Scan the listing below for the string "decide" and copy each line where it turns up.

—————

-- ==== Sys2Proof/Machine/Ops.lean ====
section
/-! DEFINITION. The named operations over the state: contexts, requests, responses and events. The core takes no
exception and returns from none (`60_exceptions.md` R210, R216, R217); every error is a response, given by the one
operation `State.respondError`, which leaves every context as it was. -/

namespace Sys2Proof.Machine

/-- `respond R` (R17): the result of the operation, given to the host (R90). -/
def State.respond (s : State) (r : Response) : State :=
  { s with responses := s.responses ++ [r] }

/-- `respond Error(kind)` (R17, R210): an error is an ordinary response and changes no context. -/
def State.respondError (s : State) (k : ErrorKind) : State :=
  s.respond (.error k)

/-- `emit E` (R17), for each event of a list. -/
def State.emit (s : State) (es : List Event) : State :=
  { s with events := s.events ++ es }

/-- NUM_CHANNELS (R11). -/
def State.numChannels (s : State) : Nat := s.ctx.length

/-- `ctx[c]` (R16), or `none` where `c` is no legal channel: `c >= NUM_CHANNELS` (R73). -/
def State.context? (s : State) (c : Nat) : Option Context := s.ctx[c]?

/-- Writing back `ctx[c]` (R16): no other context is touched (R28). -/
def State.setContext (s : State) (c : Nat) (x : Context) : State :=
  { s with ctx := s.ctx.set c x }

/-- `MemWrite(buf, off, n, v)` (R16): the bytes of `v` into `buf` from `off` on. The only use is `buf[fill] <- b`,
with `fill` inside the buffer by R33. -/
def memWrite (buf : Vector Byte 64) (off : Nat) : ByteSeq → Vector Byte 64
  | [] => buf
  | b :: bs => memWrite (buf.setIfInBounds off b) (off + 1) bs

/-- `X.buf[0:exp_len)` (R145): the payload a context holds. -/
def Context.payload (x : Context) : ByteSeq := x.buf.toList.take x.expLen.toNat

/-- R33: what every context that a run reaches satisfies. -/
def Context.wf (x : Context) : Bool :=
  decide (x.fill.toNat ≤ 64) && decide (x.crcIdx.toNat ≤ 1) &&
  match x.state with
  | .searching => true
  | .readLen => x.syncLatch == 0xAA
  | .readPayload =>
    x.syncLatch == 0xAA && decide (1 ≤ x.expLen.toNat) && decide (x.expLen.toNat ≤ 64) &&
      decide (x.fill.toNat < x.expLen.toNat)
  | .verify =>
    x.syncLatch == 0xAA && decide (1 ≤ x.expLen.toNat) && decide (x.expLen.toNat ≤ 64) &&
      decide (x.fill.toNat = x.expLen.toNat) && (x.crcIdx != 0 || x.rxCrc == 0x0000)

/-- R75: a reserved command byte answers `Error(IllegalOperation)`; no context changes, no event is emitted. -/
def illegalOperation (s : State) : State := s.respondError .illegalOperation

/-- R60: the core takes the oldest request the host has issued; `none` where there is none. -/
def takeRequest (s : State) : Option (Request × State) :=
  match s.requests with
  | [] => none
  | r :: rest => some (r, { s with requests := rest })

/-- No request is pending: nothing happens, the core waits for the host (R256: "The host's issuing of requests is
its only source of progress"; log 3). -/
def idle (s : State) : State := s

/-- R225: the host issues one request; it joins the queue behind those already issued (R60). -/
def State.issue (s : State) (r : Request) : State :=
  { s with requests := s.requests ++ [r] }

end Sys2Proof.Machine
end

—————

OUTPUT FOR THIS TASK ::
  decide (x.fill.toNat ≤ 64) && decide (x.crcIdx.toNat ≤ 1) &&
    x.syncLatch == 0xAA && decide (1 ≤ x.expLen.toNat) && decide (x.expLen.toNat ≤ 64) &&
      decide (x.fill.toNat < x.expLen.toNat)
    x.syncLatch == 0xAA && decide (1 ≤ x.expLen.toNat) && decide (x.expLen.toNat ≤ 64) &&
      decide (x.fill.toNat = x.expLen.toNat) && (x.crcIdx != 0 || x.rxCrc == 0x0000)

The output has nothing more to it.